Thread Rating:
  • 0 Vote(s) - 0 Average
  • 1
  • 2
  • 3
  • 4
  • 5
[Question] Differences to Filo Cable Simulator
#1
I've stumbled across your "Filo Cable Simulator" asset and it states that for more advanced stuff ObiRope should be used.

What's a bit confusing for me though, is that in Filo the cables are looking quite strong and rigid, while in ObiRope the demos let them look quite loose (regarding the demos with cogs and wheels). 

Is there a setting in ObiRope that gives them a similar look?
Is Filo more performant than ObiRope?

Since ObiRope is now even cheaper than Filo, would you even suggest buying Filo instead?

Thanks in advance!
Reply
#2
(15-04-2020, 02:11 PM)spaceemotion Wrote: I've stumbled across your "Filo Cable Simulator" asset and it states that for more advanced stuff ObiRope should be used.

What's a bit confusing for me though, is that in Filo the cables are looking quite strong and rigid, while in ObiRope the demos let them look quite loose (regarding the demos with cogs and wheels). 

Is there a setting in ObiRope that gives them a similar look?
Is Filo more performant than ObiRope?

Since ObiRope is now even cheaper than Filo, would you even suggest buying Filo instead?

Thanks in advance!

Hi,

Filo and Obi have completely different approaches to simulation, and their use cases are very different too.

Filo focuses on the effect a massless cable has on the objects it touches. Basically it creates a single constraint between each object pair, and keeps track of the cable length between objects. It does not simulate the dynamics of the cable itself, and assumes a cable only affects objects when completely tense. This is great for cable-driven machinery, where cables are always (or almost always) in contact with the same set of objects, and you're only interested in the overall dynamics and interaction of objects as a result of being in contact with each other trough the cable.
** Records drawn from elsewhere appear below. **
-- ==== Sys2Proof/Machine/Matrix.lean ====
section
/-! DEFINITION. Matrix operations on stack pairs (R282 to R308): claims, slots and their metadata, the arithmetic of MMA and its checksums,
HAD, MQNT, MSTORE, and the Harrow's tile loads. -/

namespace Sys2Proof.Machine

/-! ## Slots and accumulators (R282, R283, R285) -/

def State.acc (s : State) (core n : Nat) : Acc := (s.stack (stackOf core)).accs.getD n {}

def State.setAcc (s : State) (core n : Nat) (a : Acc) : State :=
  let k := s.stack (stackOf core)
  s.setStack (stackOf core) { k with accs := k.accs.set n a }

/-- The group holds it: one that it is releasing stays Held until the entries that name it have ended (R283). -/
def holds (g : Nat) : Option Holder → Bool
  | some h => decide (h.g = g)
  | none => false

/-- The group holds it and is not releasing it. -/
def keeps (g : Nat) : Option Holder → Bool
  | some h => decide (h.g = g) && !h.releasing
  | none => false

def State.slot (s : State) (c i : Nat) : Slot := tget {} (s.core c).slots i

/-- A slot or accumulator that the group may not use: detail1 of SLOT_OWNER (R282). -/
def State.slotOwner (s : State) (g i : Nat) (cs : List Nat) : Option Nat :=
  if cs.all fun c => s.slotUsable g c i then none else some i
def State.accOwner (s : State) (g core n : Nat) : Option Nat :=
  if holds g (s.acc core n).holder then none else some (0x20 + n)

/-- The code of element x of a slot in containers of w bits (R285). -/
def State.slotCode (s : State) (c i w x : Nat) : Nat :=
  if w = 4 then let b := (s.rd (slotAddr c i (x / 2))).toNat; if x % 2 = 0 then b % 16 else b / 16
  else s.rdNat (slotAddr c i (x * (w / 8))) (w / 8)

def State.putSlotCode (s : State) (c i w x code : Nat) : State :=
  if w = 4 then
    let a := slotAddr c i (x / 2)
    s.wr a (mergeNib (s.rd a) (.ofNat 8 (if x % 2 = 0 then code else 16 * code)) (1 + x % 2))
  else s.wrs (slotAddr c i (x * (w / 8))) (bytesOf (w / 8) code)

def scaleTail : Nat := 31744

/-- The scale code of line r and block b of a slot with blocks of g (R285). -/
def State.scaleCode (s : State) (c i g r b : Nat) : Nat := (s.rd (slotAddr c i (scaleTail + r * (256 / g) + b))).toNat
def State.putScale (s : State) (c i g r b code : Nat) : State := s.wr (slotAddr c i (scaleTail + r * (256 / g) + b)) (.ofNat 8 code)

/-- Containers that a slot refuses (R285). -/
def slotRefuses (d : Desc) (geom : Nat) : Bool :=
  decide (16 < Desc.container d) || decide (Desc.w d = 56) || (decide (Desc.container d = 16) && decide (geom ≠ 0))

/-- The metadata of a slot and the descriptors it names, latched at issue (R193, R284). -/
def State.latch (s : State) (ctx c i : Nat) : SlotLatch :=
  let md := (s.slot c i).md
  let x := s.fmtCtx ctx (dieOfCore c)
  { md := md, ed := x.entry md.fmt, sd := x.entry md.sfmt }

/-! ## Exact sums kept as fractions: denominator 0 stands for what is not finite -/

def Val.toFrac : Val → Int × Nat
  | .nan => (0, 0)
  | .inf n => (if n then -1 else 1, 0)
  | .fin n a b => (if n then -a else a, b)

def Val.ofFrac (p : Int × Nat) : Val :=
  if p.2 = 0 then (if p.1 = 0 then .nan else .inf (decide (p.1 < 0))) else .fin (decide (p.1 < 0)) p.1.natAbs p.2

def Val.isFin : Val → Bool
  | .fin _ _ _ => true
  | _ => false

def valZero : Val := .fin false 0 1
def valOne : Val := .fin false 1 1
def Val.plus (x y : Val) : Val := (x.add y).1
def Val.times (x y : Val) : Val := (x.mul y).1
def valSum (l : List Val) : Val := l.foldl Val.plus valZero
def valA56 (c : Nat) : Val := dA56.value c

/-! ## Operands of an MMA (R287 to R292) -/

/-- A line cut into its blocks, with the scale of each. -/
structure MLine where
  blocks : List (List Val)
  scales : List Val

def cut {α : Type} (g : Nat) : Nat → List α → List (List α)
  | 0, _ => []
  | n + 1, l => l.take g :: cut g n (l.drop g)

/-- Hn × v for n = 2^k, in Sylvester order (R292). -/
def hada : Nat → List Val → List Val
  | 0, v => v
  | k + 1, v =>
    let a := hada k (v.take (2 ^ k))
    let b := hada k (v.drop (2 ^ k))
    List.zipWith Val.plus a b ++ List.zipWith (fun x y => x.plus y.neg) a b

/-- log2 of the size that an hsize code names: 0 none, 1 16, 2 32, 3 64 (R307). -/
def hsizeLog (h : Nat) : Nat := if h = 0 then 0 else 3 + h

/-- Every aligned run of 2^k elements of a line transformed (R292, R293). -/
def hadaLine (k : Nat) (l : List Val) : List Val := if k = 0 then l else (cut (2 ^ k) (256 / 2 ^ k) l).flatMap (hada k)

/-- The values of line r of a slot. -/
def State.slotLine (s : State) (c i : Nat) (d : Desc) (r : Nat) : List Val :=
  (List.range 256).map fun k => Desc.value d (s.slotCode c i (Desc.container d) (r * 256 + k))

/-- The scales of line r of a slot, one for each block of g; 1 where the slot has no geometry. -/
def State.slotScales (s : State) (c : Nat) (l : SlotLatch) (g r : Nat) : List Val :=
  (List.range (256 / g)).map fun b => if l.md.geom = 0 then valOne else Desc.value l.sd (s.scaleCode c l.md.scslot g r b)

def State.slotLines (s : State) (c i : Nat) (l : SlotLatch) (g k : Nat) : List MLine :=
  (List.range 64).map fun r => { blocks := cut g (256 / g) (hadaLine k (s.slotLine c i l.ed r)), scales := s.slotScales c l g r }

/-- The block size of an operation (R288). -/
def mmaBlock (a b : SlotLatch) : Nat :=
  if a.md.geom ≠ 0 then geomElems a.md.geom else if b.md.geom ≠ 0 then geomElems b.md.geom else 256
As a result, Filo cables cannot collide with objects outside a predefined list, cannot simulate free cables (they must be attached to at least 2 objects), contacts always use full friction, the cable cannot collide with itself, and can't simulate torsional effects.
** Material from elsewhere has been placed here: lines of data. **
-- ==== Sys2Proof/Decode.lean ====
section
/-! DEFINITION. Decoding an instruction word (R20 to R33), total and rejecting by none, and the encoder beside it. The layouts are
those of R22 and R28 to R31; a field that an instruction does not list is reserved and must be zero (R29). -/

namespace Sys2Proof

/-- The three-field format (R22). -/
structure F3 where
  s : Bool
  major : BitVec 5
  minor : BitVec 5
  d : BitVec 7
  a : BitVec 7
  b : BitVec 7
  deriving DecidableEq, Repr

/-- The field and immediate format, which FX keeps (R22). -/
structure FI where
  s : Bool
  major : BitVec 5
  d : BitVec 7
  a : BitVec 7
  imm : BitVec 12
  deriving DecidableEq, Repr

/-- The long immediate format (R22). -/
structure FL where
  s : Bool
  major : BitVec 5
  d : BitVec 7
  imm : BitVec 19
  deriving DecidableEq, Repr

def F3.toWord (f : F3) : Word :=
  .ofNat 32 (f.s.toNat * 2147483648 + f.major.toNat * 67108864 + f.minor.toNat * 2097152 + f.d.toNat * 16384 + f.a.toNat * 128
    + f.b.toNat)

def F3.ofWord (w : Word) : F3 :=
  ⟨decide (w.toNat / 2147483648 = 1), .ofNat 5 (w.toNat / 67108864), .ofNat 5 (w.toNat / 2097152), .ofNat 7 (w.toNat / 16384),
    .ofNat 7 (w.toNat / 128), .ofNat 7 w.toNat⟩

def FI.toWord (f : FI) : Word :=
  .ofNat 32 (f.s.toNat * 2147483648 + f.major.toNat * 67108864 + f.d.toNat * 524288 + f.a.toNat * 4096 + f.imm.toNat)

def FI.ofWord (w : Word) : FI :=
  ⟨decide (w.toNat / 2147483648 = 1), .ofNat 5 (w.toNat / 67108864), .ofNat 7 (w.toNat / 524288), .ofNat 7 (w.toNat / 4096),
    .ofNat 12 w.toNat⟩

def FL.toWord (f : FL) : Word :=
  .ofNat 32 (f.s.toNat * 2147483648 + f.major.toNat * 67108864 + f.d.toNat * 524288 + f.imm.toNat)

def FL.ofWord (w : Word) : FL :=
  ⟨decide (w.toNat / 2147483648 = 1), .ofNat 5 (w.toNat / 67108864), .ofNat 7 (w.toNat / 524288), .ofNat 19 w.toNat⟩

/-- Bits 30:26 of a word, the major opcode (R20). -/
def majorOf (w : Word) : BitVec 5 := .ofNat 5 (w.toNat / 67108864)

/-- The minors of major 0x01 (R28). -/
def decodeInt (f : F3) : Option Instr :=
  match f.minor.toNat with
  | 0 => some (.add f.s f.d f.a f.b)
  | 1 => some (.sub f.s f.d f.a f.b)
  | 2 => some (.mul f.s f.d f.a f.b)
  | 3 => some (.mulh f.s f.d f.a f.b)
  | 4 => some (.mulhu f.s f.d f.a f.b)
  | 5 => some (.mad f.s f.d f.a f.b)
  | 6 => some (.and f.s f.d f.a f.b)
  | 7 => some (.or f.s f.d f.a f.b)
  | 8 => some (.xor f.s f.d f.a f.b)
  | 9 => some (.andn f.s f.d f.a f.b)
  | 10 => some (.shl f.s f.d f.a f.b)
  | 11 => some (.shr f.s f.d f.a f.b)
  | 12 => some (.sra f.s f.d f.a f.b)
  | 13 => some (.rot f.s f.d f.a f.b)
  | 14 => some (.min f.s f.d f.a f.b)
  | 15 => some (.max f.s f.d f.a f.b)
  | 16 => some (.minu f.s f.d f.a f.b)
  | 17 => some (.maxu f.s f.d f.a f.b)
  | 18 => some (.seq f.s f.d f.a f.b)
  | 19 => some (.sne f.s f.d f.a f.b)
  | 20 => some (.slt f.s f.d f.a f.b)
  | 21 => some (.sltu f.s f.d f.a f.b)
  | 22 => some (.sel f.s f.d f.a f.b)
  | 23 => if f.b.toNat = 0 then some (.clz f.s f.d f.a) else none
  | 24 => if f.b.toNat = 0 then some (.popc f.s f.d f.a) else none
  | 25 => if f.b.toNat = 0 then some (.brev f.s f.d f.a) else none
  | 26 => some (.divu f.s f.d f.a f.b)
  | 27 => some (.remu f.s f.d f.a f.b)
  | _ => none

/-- The minors of major 0x02 (R28). -/
def decodeIntX (f : F3) : Option Instr :=
  match f.minor.toNat with
  | 0 => if f.b.toNat / 32 = 0 then some (.shli f.s f.d f.a (.ofNat 5 f.b.toNat)) else none
  | 1 => if f.b.toNat / 32 = 0 then some (.shri f.s f.d f.a (.ofNat 5 f.b.toNat)) else none
  | 2 => if f.b.toNat / 32 = 0 then some (.srai f.s f.d f.a (.ofNat 5 f.b.toNat)) else none
  | 3 => if f.b.toNat / 32 = 0 then some (.roti f.s f.d f.a (.ofNat 5 f.b.toNat)) else none
  | 4 => some (.bfe f.s f.d f.a f.b)
  | 5 => some (.bfi f.s f.d f.a f.b)
  | 6 => some (.add64 f.s f.d f.a f.b)
  | 7 => some (.sub64 f.s f.d f.a f.b)
  | 8 => some (.shl64 f.s f.d f.a f.b)
  | 9 => some (.shr64 f.s f.d f.a f.b)
  | 10 => some (.mul64 f.s f.d f.a f.b)
  | 11 => some (.ptr f.s f.d f.a f.b)
  | 12 => if f.b.toNat = 0 then some (.ptrsp f.s f.d f.a) else none
  | 13 => if f.b.toNat = 0 then some (.ptrrk f.s f.d f.a) else none
  | 14 => if f.b.toNat = 0 then some (.ptrof f.s f.d f.a) else none
  | 16 => some (.addH2 f.s f.d f.a f.b)
  | 17 => some (.subH2 f.s f.d f.a f.b)
  | 18 => some (.maxH2 f.s f.d f.a f.b)
  | 19 => some (.minH2 f.s f.d f.a f.b)
  | 20 => some (.maxuH2 f.s f.d f.a f.b)
  | 21 => some (.minuH2 f.s f.d f.a f.b)
  | 22 => some (.packH2 f.s f.d f.a f.b)
  | 23 => some (.acsH2 f.s f.d f.a f.b)
  | _ => none

/-- The minors of major 0x0C (R28). -/
def decodeCtl (f : F3) : Option Instr :=
  match f.minor.toNat with
  | 0 => if f.d.toNat = 0 ∧ f.b.toNat = 0 then some (.jmpr f.s f.a) else none
  | 1 => if f.d.toNat = 0 ∧ f.b.toNat = 0 then some (.callr f.s f.a) else none
  | 2 => if f.d.toNat = 0 ∧ f.a.toNat = 0 ∧ f.b.toNat = 0 then some (.ret f.s) else none
  | 3 => if f.d.toNat = 0 ∧ f.a.toNat = 0 ∧ f.b.toNat = 0 then some (.exit f.s) else none
  | 4 => if f.d.toNat = 0 ∧ f.a.toNat = 0 ∧ f.b.toNat = 0 then some (.yield f.s) else none
  | 5 => if f.d.toNat = 0 ∧ f.a.toNat = 0 ∧ f.b.toNat = 0 then some (.nop f.s) else none
  | 6 => if f.d.toNat / 2 = 0 then some (.winb f.s (.ofNat 1 f.d.toNat) f.a f.b) else none
  | 7 => if f.b.toNat = 0 then some (.elect f.s f.d f.a) else none
  | 8 => if f.d.toNat = 0 ∧ f.b.toNat = 0 then some (.fsync f.s f.a) else none
  | 9 => some (.fshfl f.s f.d f.a f.b)
  | 10 => if f.b.toNat = 0 then some (.fballot f.s f.d f.a) else none
  | 11 => if f.b.toNat = 0 then some (.poll f.s f.d f.a) else none
  | _ => none

/-- The minors of major 0x0F (R28). -/
def decodeLdx (f : F3) : Option Instr :=
  match f.minor.toNat with
  | 0 => some (.ldf f.s f.d f.a f.b)
  | 1 => some (.stf f.s f.d f.a f.b)
  | 2 => some (.lds f.s f.d f.a f.b)
  | 3 => some (.sts f.s f.d f.a f.b)
  | _ => none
Obi on the other hand simulates a rope/cable as a chain of mass objects (particles) and their interaction with the enviroment. Free cables are fully supported, full contacts with adjustable friction/adhesion, self-collision, torsional effects, collisions with arbitrary colliders, etc.

Performance wise, Filo is much more performant simply because it does way less work. Performance in Obi mostly depends on the length of the rope (more rope = more particles = more calculations to do). In Filo, performance depends on the amount of objects joined by the cable. The cable length has no effect at all on performance.
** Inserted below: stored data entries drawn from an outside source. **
/-- A launch picked from a queue since it was opened has not retired (R85): one whose LAUNCH_FINISH is still to come counts until then (log
entry 165). -/
def State.queueBusy (s : State) (q : Nat) : Bool :=
  s.launches.any fun la => decide (la.queue = q) && decide (la.opening = (s.queue q).opening) && la.node.isNone && decide (la.state ≠ .gone)

/-- QCLOSE. -/
def execQclose (fn : Nat) (p : Packet) (s : State) : Out :=
  onQueue fn p (· ≠ .free) (fun _ => true) (fun q s => if s.queueBusy q then .refuse 4 else .done (s.setQueue q {})) s

/-! ## Doorbells (R87, R362) -/

/-- What a doorbell does (R87, R90): the write index advances or the doorbell is bad, and the signals of the context's heads are read again. -/
def State.ringDoor (s : State) (fn q v : Nat) : State :=
  let a := s.queue q
  if 1024 ≤ q ∨ a.state = .closed ∨ a.devmode ∨ (s.ctx a.ctx).fn ≠ fn then s
  else
    let s := if a.write < v ∧ v - a.read ≤ 2 ^ a.qlog then s.updQueue q fun a => { a with write := v }
      else s.updQueue q fun a => { a with baddoor := a.baddoor + 1 }
    (s.rereadAll (s.ctxQueues a.ctx)).settleQueue q

/-- DOORBELL: a write to the doorbell page of a function, over link 0 (R361); it acts after a relock of a home that it needs (R349). -/
def execDoorbell (fn q v : Nat) (s : State) : Out :=
  .next (if s.pcieUp.contains 0 then s.orOwe (.door fn q v) fun s => s.ringDoor fn q v else s)

/-- DEPENDENCE_REREAD (R90): 16 µs after the last reading. -/
def execDependenceReread (q : Nat) (s : State) : Out :=
  if s.refTimer < (s.queue q).readAt + 16000 then .next s else .next (hubStep (fun s => s.rereadHead q) s)

/-! ## Arbitration (R92) -/

/-- What stands for the pick: a queue's head packet or a context's ready node launch, with its keys. -/
structure Candidate where
  ctx : Nat
  band : Nat
  deadline : Nat
  queue : Nat
  node : Option Nat := none
  deriving DecidableEq, Repr

/-- Every earlier packet of the queue has ended (R88). -/
def State.eligible (s : State) (q : Nat) : Bool :=
  let a := s.queue q
  match a.head with
  | none => false
  | some p => s.considered q && (List.range (pNdep p)).all a.met.contains && !(pAfter p && s.queueBusy q)

/-- The ready node launches of the Active contexts. -/
def State.nodeCands (s : State) : List Candidate :=
  (s.ctxs.map (·.1)).flatMap fun c =>
    let x := s.ctx c
    if x.state = .active then
      x.nodeReady.zipIdx.filterMap fun n => x.bins[n.1.bin]?.map fun b =>
        { ctx := c, band := b.region.band, deadline := 2 ^ 64 - 1, queue := b.queue, node := some n.2 }
    else []

/-- The head packets of some queues, with the regions that the dispatcher reads for them. -/
def State.headCands (s : State) : List Nat → State × List Candidate
  | [] => (s, [])
  | q :: qs =>
    let a := s.queue q
    match a.head with
    | none => s.headCands qs
    | some p =>
      let (s, r) := s.packetRegion a.ctx p
      let (s, l) := s.headCands qs
      (s, { ctx := a.ctx, band := r.band, deadline := if r.deadlinePol = 2 then 2 ^ 64 - 1 else pDeadline p, queue := q } :: l)

/-- What may be picked now, within the limits on unfinished launches, and the state that reading the regions leaves. -/
def State.candidates (s : State) : State × List Candidate :=
  let room (c : Nat) : Bool := decide ((s.launches.filter fun la => la.unfinished && decide (la.ctx = c)).length < 64)
  if 512 ≤ (s.launches.filter fun la => la.unfinished).length then (s, [])
  else
    let (t, heads) := s.headCands ((openQueues s).filter fun q => s.eligible q && room (s.queue q).ctx)
    (t, s.nodeCands.filter (fun c => room c.ctx) ++ heads)

/-- The keys of R92 in their order; an earlier candidate of the list keeps a tie. -/
def Candidate.before (a b : Candidate) : Bool :=
  if a.band ≠ b.band then decide (b.band < a.band)
  else if a.deadline ≠ b.deadline then decide (a.deadline < b.deadline)
  else if a.queue ≠ b.queue then decide (a.queue < b.queue)
  else a.node.isSome && b.node.isNone

def bestOf (l : List Candidate) : Option Candidate :=
  l.foldl (fun m c => match m with
    | none => some c
    | some b => if c.before b then some c else some b) none

/-- The launch's bins are made live (R98): none if the context would hold more than 256. -/
def Ctx.addBins (x : Ctx) (desc queue : Nat) (r : Region) (es : List Nat) : Option Ctx :=
  let new := es.zipIdx.filter fun p => !(x.bins.any fun b => b.desc = desc && b.idx = p.2)
  if 256 < x.bins.length + new.length then none
  else some { x with bins := x.bins ++ new.map fun p => binEntry desc p.2 p.1 r queue }

/-- The constant space of a packet's launch (R88): bytes that cannot be read are free. -/
def State.argBytes (s : State) (c va n : Nat) : State × List Byte :=
  match s.virtRd (s.ctx c) va n with
  | some (s, bs) => (s, bs)
  | none => ((s.virtNote c va n).tick, (List.range n).map fun i => .ofNat 8 (Config.freeValue (s.fresh * 65536 + i)))

/-- The constant space of a node launch (R100): the node header, and the fired buffer. -/
def nodeConst (n : NodeReady) (records : List Byte) : List Byte :=
  bytesOf 16 (n.records.length + n.bin * 2 ^ 32 + n.cause * 2 ^ 40) ++ records

/-- The effective region of a launch: read for a packet, the bin's latched one for a node launch (R65, R100). -/
def State.launchRegion (s : State) (la : Launch) (region : Option Nat) : State × Except Nat Region :=
  match region with
  | some a => s.readRegion la.ctx a
  | none => (s, .ok la.region)

/-- The lease table of a launch and its address: of a node launch, the template entries of its kernel's header (R94, R100, R107). -/
def State.leaseTable (s : State) (la : Launch) (d : Descriptor) (leasetab nlease : Nat) : State × List Nat × Nat :=
  if la.node.isSome then (s, d.leases, la.desc + d.leaseoff)
  else
    let (s, bs) := s.read0 la.ctx leasetab (16 * nlease)
    (s, entries 16 nlease bs, leasetab)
Which one to get depends entirely on your use case. Obi is much more general than Filo, but fails -quite miserably- at the use cases Filo is designed for (complex cranes, lifts, tow systems, etc).

FYI, Filo is based on this research article:
https://matthias-research.github.io/page...Joints.pdf

Obi is (loosely) based on this one:
http://blog.mmacklin.com/project/flex/
Reply
#3
Thanks a bunch for the lengthy and detailed reply!

Would you say the Filo + Obi assets can happily co-exist in the same project?
It does sound like Filo is something we'd use for rope/chain puzzles then.
Just making sure, in case we do want to add one of the Obi assets later on.
Reply
#4
(15-04-2020, 06:04 PM)spaceemotion Wrote: Thanks a bunch for the lengthy and detailed reply!

Would you say the Filo + Obi assets can happily co-exist in the same project?
It does sound like Filo is something we'd use for rope/chain puzzles then.
Just making sure, in case we do want to add one of the Obi assets later on.

Yes, both can coexist, but will not interact with each other. Filo cables will ignore Obi ropes and viceversa, as they are "unaware of their coexistence", so to speak.